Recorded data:
-- ==== Sys2Proof/Machine/Start.lean ====
section
/-!
DEFINITION. The start (R328 to R333, R347): fuse sensing, the broadcast block, the integrity decision, what the boot ROM does before it loads; and the
wake from Park (R355).
-/
namespace Sys2Proof.Machine

/-! Fuse sensing (R331). -/

/-- A manager that comes after the integrity decision joins as shadow when its digest is its peer's, with the firmware of the slot that runs, and holds
itself in manager reset otherwise (R328). -/
def State.lateJoin (s : State) (m : Nat) : State :=
  if s.active.isNone then s
  else if s.get Hid.SN_DIGEST m = s.get Hid.SN_DIGEST (peer m) then (((s.put Hid.ST_STATE m 1).fwFlash m).joinShadow m).mapRestore
  else s.raise Reg.LOAD_STATUS.PEER_MISMATCH 0

/-- A manager completes its fuse sensing and begins to send the broadcast block. Its root has locked meanwhile, and its reference is driven (R28, R329). -/
def State.fuseSense (s : State) (m : Nat) (vio33 : Bool) : State :=
  if !s.on Hid.POWERED m || s.on Hid.RST_LOW 0 || s.on Hid.SENSED m then s
  else
    let s := (((s.senseKeep m).raise Hid.SENSED m).put Hid.SENSE_AT m (s.get Hid.BEAT m)).when (!s.on Hid.XTAL_STOPPED m) fun s => s.refDrive m
    if s.on Hid.BOOT 0 then s.lateJoin m
    else
      let first := !s.on Hid.SENSED (peer m)
      let fresh := s.get Reg.RST_CAUSE.LAST 0 = RstCause.powerOn || s.get Reg.RST_CAUSE.LAST 0 = RstCause.mewsReturn
      (s.when (first && fresh) fun s => s.putB Hid.VIO_HIGH 0 vio33).when (first || m = 0) fun s => s.senseShow m

/-- FUSE_SENSE_DONE (R331). -/
def execFuseSenseDone (m : Mgr) (vio33 : Bool) (s : State) : Host.Outcome State Fault Refusal := .next (s.fuseSense m.val vio33)

/-! The broadcast block (R189, R331, R333). -/

/-- The managers that send: before the integrity decision those that have sensed, later the active one. -/
def State.senders (s : State) : List Nat :=
  if s.on Hid.BOOT 0 then (if s.active.isSome then [s.act] else []) else s.present.filter fun m => s.on Hid.SENSED m

/-- The fields of manager `m`'s broadcast block, in their order from bit 0; each field's bit 0 comes first (R331; DESIGN CHOICE, log entry 118). -/
def State.castFields (s : State) (m : Nat) : Nat :=
  s.get Hid.SN_ILIM m + s.get Hid.SN_OV m * 2 ^ 672 + s.get Hid.SN_IG m * 2 ^ 1152 + s.get Hid.SN_STG m * 2 ^ 1216 +
    s.get Hid.SN_PRIV m * 2 ^ 1221 + s.get Hid.SN_LIFE m * 2 ^ 1269 + s.get Hid.SN_TRIM m * 2 ^ 1273

/-- The CRC-32 of the 2 016 bits before it. -/
def castCrc (x : Nat) : Nat := (crc32 (leBytes 252 (x % 2 ^ 2016))).toNat

/-- The block that manager `m` sends: its fields, zero padding, and the CRC. -/
def State.castBlock (s : State) (m : Nat) : Nat := s.castFields m + castCrc (s.castFields m) * 2 ^ 2016

/-- A block that arrived passes its CRC. -/
def castOk (x : Nat) : Bool := decide (castCrc x = x / 2 ^ 2016)

/-- Bits of a block: the codes of ILIM_CEIL, OV_CEIL, IG_CEIL and STG_TLIM_CEIL, PRIV_MASK, LIFE_STAGE and HPD_TRIM. -/
def castIlim (x p : Nat) : Nat := x / 2 ^ (7 * p) % 128
/-- The code of OV_CEIL of a rail. -/
def castOv (x r : Nat) : Nat := x / 2 ^ (672 + 10 * r) % 1024
/-- The code of STG_TLIM_CEIL. -/
def castStg (x : Nat) : Nat := x / 2 ^ 1216 % 32
/-- The bit of PRIV_MASK of a rail. -/
def castPriv (x r : Nat) : Nat := x / 2 ^ (1221 + r) % 2
/-- LIFE_STAGE. -/
def castLife (x : Nat) : Nat := x / 2 ^ 1269 % 16
/-- HPD_TRIM. -/
def castTrim (x : Nat) : Nat := x / 2 ^ 1273 % 2 ^ 256

/-! Verdicts. -/
namespace Bc
abbrev none : Nat := 0
abbrev pass : Nat := 1
abbrev fail : Nat := 2
end Bc

/-- The copy of manager `m`. -/
def copyOf (copyA copyB m : Nat) : Nat := if m = 0 then copyA else copyB

/-- The verdict on the copies that arrive. -/
def State.verdictOn (s : State) (copyA copyB : Nat) : Nat :=
  let l := s.senders
  if l.isEmpty then Bc.none
  else if l.any (fun m => !castOk (copyOf copyA copyB m)) then Bc.fail
  else if l.length = 2 && copyA ≠ copyB then Bc.fail
  else Bc.pass

/-- The block that a receiver accepts. -/
def State.castTaken (s : State) (copyA copyB : Nat) : Nat := copyOf copyA copyB (s.senders.headD 0)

TO DO: Could you return the data above exactly as it stands?

RESPONSE:
-- ==== Sys2Proof/Machine/Start.lean ====
section
/-!
DEFINITION. The start (R328 to R333, R347): fuse sensing, the broadcast block, the integrity decision, what the boot ROM does before it loads; and the
wake from Park (R355).
-/
namespace Sys2Proof.Machine

/-! Fuse sensing (R331). -/

/-- A manager that comes after the integrity decision joins as shadow when its digest is its peer's, with the firmware of the slot that runs, and holds
itself in manager reset otherwise (R328). -/
def State.lateJoin (s : State) (m : Nat) : State :=
  if s.active.isNone then s
  else if s.get Hid.SN_DIGEST m = s.get Hid.SN_DIGEST (peer m) then (((s.put Hid.ST_STATE m 1).fwFlash m).joinShadow m).mapRestore
  else s.raise Reg.LOAD_STATUS.PEER_MISMATCH 0

/-- A manager completes its fuse sensing and begins to send the broadcast block. Its root has locked meanwhile, and its reference is driven (R28, R329). -/
def State.fuseSense (s : State) (m : Nat) (vio33 : Bool) : State :=
  if !s.on Hid.POWERED m || s.on Hid.RST_LOW 0 || s.on Hid.SENSED m then s
  else
    let s := (((s.senseKeep m).raise Hid.SENSED m).put Hid.SENSE_AT m (s.get Hid.BEAT m)).when (!s.on Hid.XTAL_STOPPED m) fun s => s.refDrive m
    if s.on Hid.BOOT 0 then s.lateJoin m
    else
      let first := !s.on Hid.SENSED (peer m)
      let fresh := s.get Reg.RST_CAUSE.LAST 0 = RstCause.powerOn || s.get Reg.RST_CAUSE.LAST 0 = RstCause.mewsReturn
      (s.when (first && fresh) fun s => s.putB Hid.VIO_HIGH 0 vio33).when (first || m = 0) fun s => s.senseShow m

/-- FUSE_SENSE_DONE (R331). -/
def execFuseSenseDone (m : Mgr) (vio33 : Bool) (s : State) : Host.Outcome State Fault Refusal := .next (s.fuseSense m.val vio33)

/-! The broadcast block (R189, R331, R333). -/

/-- The managers that send: before the integrity decision those that have sensed, later the active one. -/
def State.senders (s : State) : List Nat :=
  if s.on Hid.BOOT 0 then (if s.active.isSome then [s.act] else []) else s.present.filter fun m => s.on Hid.SENSED m

/-- The fields of manager `m`'s broadcast block, in their order from bit 0; each field's bit 0 comes first (R331; DESIGN CHOICE, log entry 118). -/
def State.castFields (s : State) (m : Nat) : Nat :=
  s.get Hid.SN_ILIM m + s.get Hid.SN_OV m * 2 ^ 672 + s.get Hid.SN_IG m * 2 ^ 1152 + s.get Hid.SN_STG m * 2 ^ 1216 +
    s.get Hid.SN_PRIV m * 2 ^ 1221 + s.get Hid.SN_LIFE m * 2 ^ 1269 + s.get Hid.SN_TRIM m * 2 ^ 1273

/-- The CRC-32 of the 2 016 bits before it. -/
def castCrc (x : Nat) : Nat := (crc32 (leBytes 252 (x % 2 ^ 2016))).toNat

/-- The block that manager `m` sends: its fields, zero padding, and the CRC. -/
def State.castBlock (s : State) (m : Nat) : Nat := s.castFields m + castCrc (s.castFields m) * 2 ^ 2016

/-- A block that arrived passes its CRC. -/
def castOk (x : Nat) : Bool := decide (castCrc x = x / 2 ^ 2016)

/-- Bits of a block: the codes of ILIM_CEIL, OV_CEIL, IG_CEIL and STG_TLIM_CEIL, PRIV_MASK, LIFE_STAGE and HPD_TRIM. -/
def castIlim (x p : Nat) : Nat := x / 2 ^ (7 * p) % 128
/-- The code of OV_CEIL of a rail. -/
def castOv (x r : Nat) : Nat := x / 2 ^ (672 + 10 * r) % 1024
/-- The code of STG_TLIM_CEIL. -/
def castStg (x : Nat) : Nat := x / 2 ^ 1216 % 32
/-- The bit of PRIV_MASK of a rail. -/
def castPriv (x r : Nat) : Nat := x / 2 ^ (1221 + r) % 2
/-- LIFE_STAGE. -/
def castLife (x : Nat) : Nat := x / 2 ^ 1269 % 16
/-- HPD_TRIM. -/
def castTrim (x : Nat) : Nat := x / 2 ^ 1273 % 2 ^ 256

/-! Verdicts. -/
namespace Bc
abbrev none : Nat := 0
abbrev pass : Nat := 1
abbrev fail : Nat := 2
end Bc

/-- The copy of manager `m`. -/
def copyOf (copyA copyB m : Nat) : Nat := if m = 0 then copyA else copyB

/-- The verdict on the copies that arrive. -/
def State.verdictOn (s : State) (copyA copyB : Nat) : Nat :=
  let l := s.senders
  if l.isEmpty then Bc.none
  else if l.any (fun m => !castOk (copyOf copyA copyB m)) then Bc.fail
  else if l.length = 2 && copyA ≠ copyB then Bc.fail
  else Bc.pass

/-- The block that a receiver accepts. -/
def State.castTaken (s : State) (copyA copyB : Nat) : Nat := copyOf copyA copyB (s.senders.headD 0)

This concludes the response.